theorem witness_StepKeepsTheInvariant : State.reset.Inv ∧ step .reset = .next .reset := ⟨reset_inv.1, rfl⟩
theorem witness_StepKeepsTheArenaInvariant :
    State.reset.Inv ∧ State.reset.ArenaInv ∧ step .reset = .next .reset := ⟨reset_inv.1, reset_inv.2, rfl⟩
theorem witness_UnspecifiedMemoryIsNeverRead : State.reset.Inv ∧ State.reset.ArenaInv := reset_inv

theorem witness_FirstErrorWins :
    failed.Inv ∧ failed.err = true ∧ step failed = .next failed ∧ failed.events = [] := by
  refine ⟨?_, rfl, rfl, rfl⟩
  exact { reset_inv.1 with
    running := fun h => nomatch h
    errors := ⟨(fun h => nomatch h), (fun h => nomatch h)⟩
    command := fun h => nomatch h }

/-- A COMPRESS under way meets the invariant: the hypotheses of the statements about a command that has waited. -/
theorem scanning_inv : scanning.Inv := by
  have quiet : ∀ m ∈ scanning.seq.todo, m.givesResult = false := by decide
  exact
    { reset_inv.1 with
      idle := fun h => nomatch h
      running := fun _ => rfl
      queueOrder := ⟨_, rfl, by decide, .inr (.inl ⟨.inl rfl, rfl, rfl, rfl⟩)⟩
      pending := fun m hm => by
        simp only [scanning, compressSteps, List.drop_succ_cons, List.drop_zero, List.mem_cons, List.not_mem_nil, or_false] at hm
        rcases hm with h | h | h | h | h | h | h | h | h | h | h | h | h | h | h | h | h <;> (subst h; trivial)
      held := fun h => nomatch h
      command := fun _ =>
        { steps := by decide
          results := fun m hm h => by rw [quiet m hm] at h; cases h
          codec := fun _ => ⟨by decide, by decide, by decide, by decide⟩ } }

/-- So does an RBIT that waits, also where the next input is a late answer. -/
theorem reading_inv (items : List SrcItem) (ended : Bool) : (answered items ended reading).Inv :=
  { reset_inv.1 with
    idle := fun h => nomatch h
    running := fun _ => rfl
    queueOrder := ⟨_, rfl, (by decide : ∀ m ∈ reading.seq.todo, m.isTreeBuilding = false), rfl, reset_inv.1.queueOrder⟩
    pending := fun m hm => by
      simp only [answered, reading, List.mem_cons, List.not_mem_nil, or_false] at hm
      rcases hm with h | h | h <;> (subst h; trivial)
    held := fun h => nomatch h
    command := fun _ =>
      { steps := (by decide : ∀ m ∈ reading.seq.todo, m.belongsTo 0x11#8 = true)
        results := fun m hm h => by
          refine ⟨[.readBit], ?_, by decide, by decide⟩
          simp only [answered, reading, List.mem_cons, List.not_mem_nil, or_false] at hm
          rcases hm with rfl | rfl | rfl
          · cases h
          · rfl
          · cases h
        codec := fun h => absurd (show isCodec 0x11#8 = true from h) (by decide) } }

theorem no_reset {s : State} (h : ∀ e ∈ s.events.head?, (∀ l, e ≠ .hcRst l) ∧ ∀ a, e ≠ .access a) : ¬ s.resets := by
  rintro (⟨rest, e⟩ | ⟨v, rest, hw, _⟩)
  · exact (h (.hcRst s.params.hcRstActiveHigh) (by simp [e])).1 _ rfl
  · exact (h _ (by rw [hw.2.2.2]; rfl)).2 _ rfl

/-- An RBIT that waited and ends with its result, and a COMPRESS under way that ends: the hypotheses of the clauses about a later
step. -/
theorem witness_laterSteps :
    ((answered [.byte 0x80#8] false reading).Inv ∧ (answered [.byte 0x80#8] false reading).busy = true ∧
        ¬ (answered [.byte 0x80#8] false reading).resets ∧
        nextHas (step (answered [.byte 0x80#8] false reading)) (fun t => !t.busy && t.result != 0#32) = true) ∧
      (scanning.Inv ∧ scanning.busy = true ∧ ¬ scanning.resets ∧
        nextHas (step scanning) (fun t => !t.busy && t.ports.trace.length != 0) = true) :=
  ⟨⟨reading_inv .., rfl, no_reset (by simp [answered]), by decide⟩,
    scanning_inv, rfl, no_reset (by simp [scanning, State.reset, State.resetOf]), by decide +kernel⟩

/-- One command of each kind, run to its end: the hypotheses of the frame statements. -/
theorem witness_CommandsNeverWriteHostRegisters :
    State.reset.ready ∧ State.reset.errReg = .clear ∧ Instr.pqSize.wellFormed = true ∧
      nextHas (exec .pqSize .reset) (fun t => !t.busy && t.intDone) = true ∧
      nextHas (settle scanning) (fun t => !t.busy) = true := ⟨ready_reset, rfl, rfl, by decide, by decide +kernel⟩
theorem witness_OnlyCompressWritesTheTables :
    (State.reset.busy = false ∧ Instr.pqClear ≠ .compress ∧ nextHas (exec .pqClear .reset) (fun t => !t.busy) = true) ∧
      ((answered [] true reading).Inv ∧ (answered [] true reading).busy = true ∧ ¬ (answered [] true reading).resets ∧
        (answered [] true reading).latched.opcode ≠ 0x31#8 ∧
        nextHas (step (answered [] true reading)) (fun t => !t.busy && t.err) = true) :=
  ⟨⟨rfl, by decide, by decide⟩, reading_inv .., rfl, no_reset (by simp [answered]), by decide, by decide⟩
theorem witness_ResultIsWrittenOnlyOnSuccess :
    ({ State.reset with heap := [⟨5#32, 1#8, 2#8⟩] } : State).busy = false ∧
      nextHas (exec .pqPop { State.reset with heap := [⟨5#32, 1#8, 2#8⟩] })
        (fun t => t.result != 0#32 && t.result2 != ⟨0#8, 0#8⟩) = true := ⟨rfl, by decide⟩
theorem witness_QueueAndStreamsAreSeparate :
    State.reset.busy = false ∧ Instr.wflush ∉ [.pqPush, .pqPop, .pqClear, .compress] ∧
      Instr.pqTop ∈ [.pqPush, .pqPop, .pqTop, .pqSize, .pqClear] ∧
      nextHas (exec .wflush .reset) (fun t => !t.busy) = true ∧ nextHas (exec .pqTop .reset) (fun t => !t.busy) = true :=
  ⟨rfl, by decide, by decide, by decide, by decide⟩
theorem witness_CodecClosesBothStreams :
    (State.reset.ready ∧ nextHas (exec .decompress .reset) (fun t => !t.busy && t.err) = true) ∧
      (scanning.Inv ∧ scanning.busy = true ∧ ¬ scanning.resets ∧ scanning.latched.opcode = 0x31#8 ∧
        nextHas (step scanning) (fun t => !t.busy) = true) :=
  ⟨⟨ready_reset, by decide +kernel⟩, scanning_inv, rfl, no_reset (by simp [scanning, State.reset, State.resetOf]), rfl,
    by decide +kernel⟩
theorem witness_EveryEndSetsItsInterrupt :
    State.reset.ready ∧ State.reset.errReg = .clear ∧
      nextHas (exec .pqSize .reset) (fun t => !t.busy && !t.err) = true ∧
      nextHas (exec .pqPop .reset) (fun t => !t.busy && t.err) = true := ⟨ready_reset, rfl, by decide, by decide⟩

/-- A stream attached and not begun, and one begun and silent; and a WBIT whose eighth bit waits for the sink. -/
theorem witness_LateAnswersEndAWait :
    let begun := answered [.byte 1#8] true (withItems [] false reading)
    ((answered [.byte 1#8] false reading).events = [.sourceAnswers [.byte 1#8] false] ∧
        (answered [.byte 1#8] false reading).ports.src.holds [] false ∧
        (answered [.byte 1#8] false reading).ports.endAnswered = false) ∧
      (begun.events = [.sourceAnswers [.byte 1#8] true] ∧ begun.ports.src.holds [] false ∧ begun.ports.endAnswered = false) ∧
      ({ writing with events := [.sinkAnswers [.ok] false] } : State).events = [.sinkAnswers [.ok] false] :=
  ⟨⟨rfl, ⟨rfl, rfl⟩, rfl⟩, ⟨rfl, ⟨rfl, rfl⟩, rfl⟩, rfl⟩

end Sys2Proof.Tests
end

section
/-! PROOFS. The scope family (R7, R9): the invariants at reset, every step keeps the invariant of R58, where late answers go, and
the start of DECOMPRESS. -/

namespace Sys2Proof.Machine

/-! ## Reset -/

/-- The reset state meets the invariant whatever the devices, the inputs, the answers and HC_RST are: no command runs, and nothing
is held. -/
theorem resetState_inv {p : Params} (legal : p.legal) (ports : Ports) (inReset : Bool) (reply : BusReply) (events : List Event)
    (draws : Nat) :
    State.Inv { State.resetOf p with
      ports := ports, inReset := inReset, reply := reply, events := events, draws := draws } where
  params := legal
  idle := fun _ => rfl
  running := fun h => Bool.noConfusion h
  writer := ⟨Nat.zero_le _, Nat.zero_lt_one⟩
  reader := Nat.zero_le _
  queueSize := Nat.zero_le _
  queueOrder := heapOrdered_nil _
  errors := ⟨fun _ => rfl, fun _ => rfl⟩
  pending := fun _ hm => nomatch hm
  arena := Nat.zero_le _
  inputLength := Nat.zero_le _
  input := ⟨reset_inbuf_wf p, (fun _ hc => nomatch hc), fun i hi => absurd hi (Nat.not_lt_zero i)⟩
  held := fun _ => rfl
  command := fun h => Bool.noConfusion h

/-- With no node allocated and no step left to use one, the arena invariant says nothing. -/
theorem State.arenaInv_of_empty {s : State} (nodes : s.nodes = []) (todo : s.seq.todo = []) : s.ArenaInv := by
  have none : ∀ m : Micro, m ∉ s.seq.todo := by rw [todo]; exact fun _ => List.not_mem_nil
  exact
    { children := by rw [nodes]; exact fun _ hx => nomatch hx
      start := ⟨fun h => absurd h (none _), fun h => absurd h (none _)⟩
      order := by rw [todo]; exact .nil
      named := fun m hm => absurd hm (none m)
      frames := fun ⟨m, hm, _⟩ => absurd hm (none m)
      rootBuilt := fun h => absurd h (none _)
      rootRead := fun ⟨m, hm, _⟩ => absurd hm (none m)
      tags := fun h => absurd h (none _) }

/-- Settles O49: the reset state holds nothing that either invariant restricts. -/
theorem invariantHoldsAtReset : Obligations.InvariantHoldsAtReset := fun p legal =>
  ⟨resetState_inv legal (State.resetOf p).ports false .none [] 0, State.arenaInv_of_empty rfl rfl⟩

/-! ## Inputs that leave the block alone -/

/-- The invariant speaks of nothing that such an input changes. -/
theorem State.Hears.inv {s t : State} (h : s.Hears t) (inv : s.Inv) : t.Inv where
  params := by rw [h.params]; exact inv.params
  idle := by rw [h.busy, h.seq]; exact inv.idle
  running := by rw [h.busy, h.err]; exact inv.running
  writer := by rw [h.wr]; exact inv.writer
  reader := by rw [h.rd]; exact inv.reader
  queueSize := by rw [h.heap, h.params]; exact inv.queueSize
  queueOrder := by
    have order := inv.queueOrder
    unfold State.queueInv at order ⊢
    rw [h.busy, h.seq, h.pqMode, h.heap, h.nodes]
    exact order
  errors := by rw [h.err, h.errReg]; exact inv.errors
  pending := by rw [h.seq]; exact inv.pending
  arena := by rw [h.nodes]; exact inv.arena
  inputLength := by rw [h.inlen, h.params]; exact inv.inputLength
  input := by rw [h.inbuf, h.inlen, h.params]; exact inv.input
  held := fun hr => h.busy.trans (inv.held (h.inReset hr))
  command := fun hb => h.commandInv (inv.command (h.busy.symm.trans hb))

/-- The devices, the inputs and the answers are not the block's. -/
theorem State.Inv.outside {s : State} (inv : s.Inv) {ports : Ports} (trace : ports.trace = s.ports.trace) (reply : BusReply)
    (events : List Event) (draws : Nat) :
    State.Inv { s with ports := ports, reply := reply, events := events, draws := draws } :=
  State.Hears.inv (s := s) (by constructor <;> first | rfl | exact trace | exact id) inv

/-- The registers that the host alone writes, and OVR. -/
theorem State.Inv.registers {s : State} (inv : s.Inv) (ovr : Bool) (arg : Word) (arg2 : TieTag) (doneIe errorIe : Bool) :
    State.Inv { s with ovr := ovr, arg := arg, arg2 := arg2, doneIe := doneIe, errorIe := errorIe } :=
  State.Hears.inv (s := s) (by constructor <;> first | rfl | exact id) inv

theorem writeIntPending_inv {s : State} (inv : s.Inv) (v : Word) : (writeIntPending v s).Inv :=
  State.Hears.inv (s := s) (by constructor <;> first | rfl | exact fun h => (Bool.and_eq_true_iff.1 h).1 | exact id) inv

/-- HC_RST released (R260): an idle block stays idle, and a running one goes on. -/
theorem State.Inv.released {s : State} (inv : s.Inv) : State.Inv { s with inReset := false } :=
  State.Hears.inv (s := s) (by constructor <;> first | rfl | exact id | exact fun h => Bool.noConfusion h) inv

:: TASK DESCRIPTION ::
From the entries above, write out only the lines starting at the line that holds "[answered]), by decide, by decide⟩" and ending at the line that holds "State).busy = false ∧", keeping both and matching them exactly.

:: RESPONSE BELOW ::
  ⟨⟨rfl, by decide, by decide⟩, reading_inv .., rfl, no_reset (by simp [answered]), by decide, by decide⟩
theorem witness_ResultIsWrittenOnlyOnSuccess :
    ({ State.reset with heap := [⟨5#32, 1#8, 2#8⟩] } : State).busy = false ∧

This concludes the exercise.